- **ABOUT THIS TASK**: For the records below, print the lines from the line with "captureArmed := fieldAt" through the line with "decide (recordSect stored" exactly as written; include both end lines and exclude the rest.

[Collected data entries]
┄┄┄┄┄┄┄┄┄┄┄┄┄┄┄┄┄┄┄┄

-- ==== Sys2Proof/Machine/Operands.lean ====
section
/-! DEFINITION. Machine/Operands.lean: the operand forms of the station: exact arithmetic with its rounding (spec 4.3),
big-endian bytes and bits (chapter 10), the check of R21, sample records (R176), configuration records (R177). -/

namespace Sys2Proof
namespace Machine

/-! ### Arithmetic (spec 00_scope.md 4.3) -/

/-- Division rounded to the nearest integer, halves away from zero, for a divisor of 1 or more. -/
def roundDiv (n d : Int) : Int := if 0 ≤ n then (2 * n + d) / (2 * d) else -((2 * (-n) + d) / (2 * d))

/-- Limiting a value to a range: `lo` below it, `hi` above it. -/
def clampInt (x lo hi : Int) : Int := if x < lo then lo else if hi < x then hi else x

/-! ### Bytes, most significant first -/

/-- An unsigned number's bytes, most significant first. -/
def natBytes : Nat → Nat → List Byte
  | 0, _ => []
  | w + 1, n => natBytes w (n / 256) ++ [BitVec.ofNat 8 n]

/-- The number that bytes spell, most significant first. -/
def bytesNat (bytes : List Byte) : Nat := bytes.foldl (fun n b => n * 256 + b.toNat) 0

/-- A number read as two's complement of `bits` bits. -/
def signedNat (bits n : Nat) : Int := if n < 2 ^ (bits - 1) then (n : Int) else (n : Int) - (2 : Int) ^ bits

/-- A signed number's two's complement code of `bits` bits. -/
def signedCode (bits : Nat) (x : Int) : Nat := (x % ((2 : Int) ^ bits)).toNat

/-- A signed number's bytes, two's complement, most significant first. -/
def intBytes (w : Nat) (x : Int) : List Byte := natBytes w (signedCode (8 * w) x)

/-- The unsigned field of `len` bytes at `pos`. -/
def fieldAt (bytes : List Byte) (pos len : Nat) : Nat := bytesNat ((bytes.drop pos).take len)

/-- The signed field of `len` bytes at `pos`. -/
def signedAt (bytes : List Byte) (pos len : Nat) : Int := signedNat (8 * len) (fieldAt bytes pos len)

/-- A running timer has reached a time; a stopped one reaches none. -/
def timerDue (limit : Nat) (t : Option Nat) : Bool :=
  match t with
  | none => false
  | some n => decide (limit ≤ n)

/-- A level as a number. -/
def bit (b : Bool) : Nat := if b then 1 else 0

/-! ### Bits, most significant first (true is 1, recessive) -/

/-- An unsigned number's bits in a field of a width, most significant first. -/
def natBits : Nat → Nat → List Bool
  | 0, _ => []
  | w + 1, n => natBits w (n / 2) ++ [n % 2 == 1]

/-- The number that bits spell, most significant first. -/
def bitsNat (bits : List Bool) : Nat := bits.foldl (fun n b => 2 * n + bit b) 0

/-- A signed number's bits, two's complement. -/
def intBits (w : Nat) (x : Int) : List Bool := natBits w (signedCode w x)

/-- The bits of bytes, each most significant bit first. -/
def bytesBits (bytes : List Byte) : List Bool := bytes.flatMap (fun b => natBits 8 b.toNat)

/-- Bits packed into `w` bytes, filled with zeros after the last bit. -/
def packBits (w : Nat) (bits : List Bool) : List Byte :=
  natBytes w (bitsNat (bits ++ List.replicate (8 * w - bits.length) false))

/-! ### The 16-bit check (R21, R155) -/

/-- One bit taken into the check register: generator x^16 + x^12 + x^5 + 1. -/
def crcStep (reg : BitVec 16) (b : Bool) : BitVec 16 :=
  if reg.getLsbD 15 == b then reg <<< 1 else (reg <<< 1) ^^^ 0x1021

/-- The check over bits in the order they are sent: the register starts at all ones, no final inversion. -/
def crc16 (bits : List Bool) : BitVec 16 := bits.foldl crcStep 0xFFFF

/-- The two check bytes over a record's bytes (R177). -/
def crcBytes (bytes : List Byte) : List Byte := natBytes 2 (crc16 (bytesBits bytes)).toNat

/-! ### Sample records (R1, R176) -/

/-- Fixed length of a genset record. -/
def gensetRecordLength : Nat := 10
/-- Fixed length of a feeder record. -/
def feederRecordLength : Nat := 24

/-- The auxiliary pair in two neighbouring bits of a field, contact a lower. -/
def auxPairAt (field pos : Nat) : AuxPair := { a := field.testBit pos, b := field.testBit (pos + 1) }

/-- No contact closed. -/
def AuxPair.none : AuxPair := { a := false, b := false }

/-- The content of a genset record's bytes. -/
def gensetSample (bytes : List Byte) : Sample :=
  { p := signedAt bytes 1 2, q := signedAt bytes 3 2, f := fieldAt bytes 5 2, v := fieldAt bytes 7 2,
    loads := Vector.replicate 8 0, setAux := auxPairAt (fieldAt bytes 9 1) 0,
    groupAux := Vector.replicate 8 AuxPair.none, tieAux := AuxPair.none, ready := (fieldAt bytes 9 1).testBit 2 }

/-- The content of a feeder record's bytes. -/
def feederSample (bytes : List Byte) : Sample :=
  { p := 0, q := 0, f := fieldAt bytes 17 2, v := fieldAt bytes 19 2,
    loads := Vector.ofFn (fun g : Fin 8 => (fieldAt bytes (1 + 2 * g.val) 2 : Int)), setAux := AuxPair.none,
    groupAux := Vector.ofFn (fun g : Fin 8 => auxPairAt (fieldAt bytes 21 2) (2 * g.val)),
    tieAux := auxPairAt (fieldAt bytes 23 1) 0, ready := false }

/-- A load or voltage field lies in its range (R1). -/
def inSampleRange (x : Int) : Bool := decide (x ≤ 32767)

/-- The sample of a transfer's bytes at a station of a role, or none when the record fails a check of R1: length, role
code, range of the load and voltage fields. -/
def parseSample (role : Role) (bytes : List Byte) : Option Sample :=
  match role with
  | .genset =>
    if bytes.length = gensetRecordLength ∧ fieldAt bytes 0 1 = 1 ∧ inSampleRange (gensetSample bytes).v = true then
      some (gensetSample bytes)
    else none
  | .feeder =>
    if bytes.length = feederRecordLength ∧ fieldAt bytes 0 1 = 2 ∧ inSampleRange (feederSample bytes).v = true ∧
        (feederSample bytes).loads.toList.all inSampleRange = true then
      some (feederSample bytes)
    else none

/-! ### Configuration records (R152, R177) -/

/-- Bytes of a configuration record without its check. -/
def recordLength : Nat := 78

/-- A number lies in a range. -/
def within (x lo hi : Nat) : Bool := decide (lo ≤ x) && decide (x ≤ hi)

/-- Every field of the record lies in its range in the table of R177. -/
def recordInRange (r : List Byte) : Bool :=
  within (fieldAt r 0 1) 1 2 && within (fieldAt r 1 1) 0 1 && within (fieldAt r 2 1) 0 2 && within (fieldAt r 3 1) 0 1 &&
  within (fieldAt r 4 2) 40000 65535 && within (fieldAt r 6 2) 0 1000 &&
  decide (fieldAt r 4 2 + fieldAt r 6 2 ≤ 65535) && within (fieldAt r 8 1) 1 64 &&
  (fieldAt r 9 2 == 50000 || fieldAt r 9 2 == 60000) && within (fieldAt r 11 2) 100 15000 &&
  within (fieldAt r 13 2) 1000 8000 &&
  within (fieldAt r 15 2) 100 32000 && within (fieldAt r 17 2) 100 32000 && within (fieldAt r 19 2) 5000 10000 &&
  within (fieldAt r 21 2) 50 500 && within (fieldAt r 23 2) 50 1000 &&
  within (fieldAt r 25 2) 1 4095 && within (fieldAt r 27 2) 1 4095 && within (fieldAt r 29 2) 0 2000 &&
  within (fieldAt r 31 1) 1 15 &&
  within (fieldAt r 32 2) 1 65535 && within (fieldAt r 34 2) 1 65535 && within (fieldAt r 36 2) 1 65535 &&
  (List.range 8).all (fun g => within (fieldAt r (39 + g) 1) 0 15) &&
  within (fieldAt r 47 2) 50 1000 && within (fieldAt r 49 1) 1 255 && within (fieldAt r 50 1) 0 7 &&
  within (fieldAt r 51 1) 1 255 &&
  within (fieldAt r 52 2) 1 65535 && within (fieldAt r 54 2) 40000 65535 &&
  within (fieldAt r 56 1) 0 128 && within (fieldAt r 57 1) 0 15 && within (fieldAt r 58 1) 0 1 &&
  within (fieldAt r 59 1) 0 1 &&
  within (fieldAt r 60 1) 0 1 && within (fieldAt r 63 1) 0 1 &&
  within (fieldAt r 68 1) 0 1 && within (fieldAt r 69 2) 0 11000 && within (fieldAt r 71 2) 5000 10000 &&
  within (fieldAt r 73 2) 3000 9000 && within (fieldAt r 75 2) 0 32767 && within (fieldAt r 77 1) 0 1

/-- The record names the station tie reporter while its role is GENSET (R142, R157). -/
def gensetTieReporter (r : List Byte) : Bool := fieldAt r 0 1 == 1 && fieldAt r 3 1 == 1

/-- The role a record's code names. -/
def recordRole (r : List Byte) : Role := if fieldAt r 0 1 = 1 then .genset else .feeder

/-- The section a record's code names. -/
def recordSect (r : List Byte) : Sect := if fieldAt r 1 1 = 0 then .a else .b

/-- The check of a stored record of 80 bytes: bytes 78..79 hold the CRC over bytes 0..77 (R177). -/
def recordCrcOk (stored : List Byte) : Bool :=
  stored.length == 80 && stored.drop recordLength == crcBytes (stored.take recordLength)

/-- The settings that a record in range holds (R177). -/
def parseSettings (r : List Byte) : Settings :=
  { role := recordRole r, sect := recordSect r, period := fieldAt r 2 1, tieReporter := fieldAt r 3 1 == 1,
    fUf := fieldAt r 4 2, hyst := fieldAt r 6 2, nUf := fieldAt r 8 1, fNom := fieldAt r 9 2, vNom := fieldAt r 11 2,
    vDead := fieldAt r 13 2, pRated := fieldAt r 15 2, qRated := fieldAt r 17 2, capLimit := fieldAt r 19 2,
    biasLimit := fieldAt r 21 2, vBiasLimit := fieldAt r 23 2, nIn := fieldAt r 25 2, nOut := fieldAt r 27 2,
    unload := fieldAt r 29 2, startOrder := fieldAt r 31 1, startDelay := fieldAt r 32 2,
    startTimeout := fieldAt r 34 2, stopDelay := fieldAt r 36 2,
    present := Vector.ofFn (fun g : Fin 8 => (fieldAt r 38 1).testBit g.val),
    rank := Vector.ofFn (fun g : Fin 8 => fieldAt r (39 + g.val) 1),
    confirmTime := fieldAt r 47 2, stepDelay := fieldAt r 49 1, ufCoincidence := fieldAt r 50 1,
    settleDelay := fieldAt r 51 1, restoreDelay := fieldAt r 52 2, fRs := fieldAt r 54 2, pre := fieldAt r 56 1,
    triggerMask := BitVec.ofNat 8 (fieldAt r 57 1),
    countMode := if fieldAt r 58 1 = 1 then .all else .accepted, overlapAccept := fieldAt r 59 1 == 1,
    ackMode := if fieldAt r 60 1 = 1 then .writeBack else .readClear,
    attentionMask := BitVec.ofNat 16 (fieldAt r 61 2),
    attentionMode := if fieldAt r 63 1 = 1 then .pulse else .level,
    tun := { ks := fieldAt r 64 1, kf := fieldAt r 65 1, kq := fieldAt r 66 1, kv := fieldAt r 67 1,
             mode := if fieldAt r 68 1 = 1 then .base else .share, baseSetpoint := fieldAt r 69 2,
             startPct := fieldAt r 71 2, stopPct := fieldAt r 73 2, restoreMargin := fieldAt r 75 2,
             captureArmed := fieldAt r 77 1 == 1 } }

/-- The stored record fails the test of INIT for a station's straps (R142). -/
def recordFaulty (straps : Straps) (stored : List Byte) : Bool :=
  !recordCrcOk stored || !recordInRange stored || decide (recordRole stored ≠ straps.role) ||
  decide (recordSect stored ≠ straps.sect) || gensetTieReporter stored

/-! ### Values the rules form from the settings -/

/-- The dead-bus threshold V_dead = round(V_nom × v_dead / 10000) (spec 1.8). -/
def Settings.deadVolts (c : Settings) : Int := roundDiv (c.vNom * c.vDead) 10000

/-- The share period in microseconds: code 0 is 10 ms, code 1 is 20 ms, code 2 is 40 ms (R144). -/
def Settings.periodUs (c : Settings) : Nat := 10000 * 2 ^ c.period

/-- The confirm time in microseconds. -/
def Settings.confirmUs (c : Settings) : Nat := 1000 * c.confirmTime

end Machine
end Sys2Proof
end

┄┄┄┄┄┄┄┄┄┄┄┄┄┄┄┄┄┄┄┄

- **ANSWER SECTION**:
             captureArmed := fieldAt r 77 1 == 1 } }

/-- The stored record fails the test of INIT for a station's straps (R142). -/
def recordFaulty (straps : Straps) (stored : List Byte) : Bool :=
  !recordCrcOk stored || !recordInRange stored || decide (recordRole stored ≠ straps.role) ||
  decide (recordSect stored ≠ straps.sect) || gensetTieReporter stored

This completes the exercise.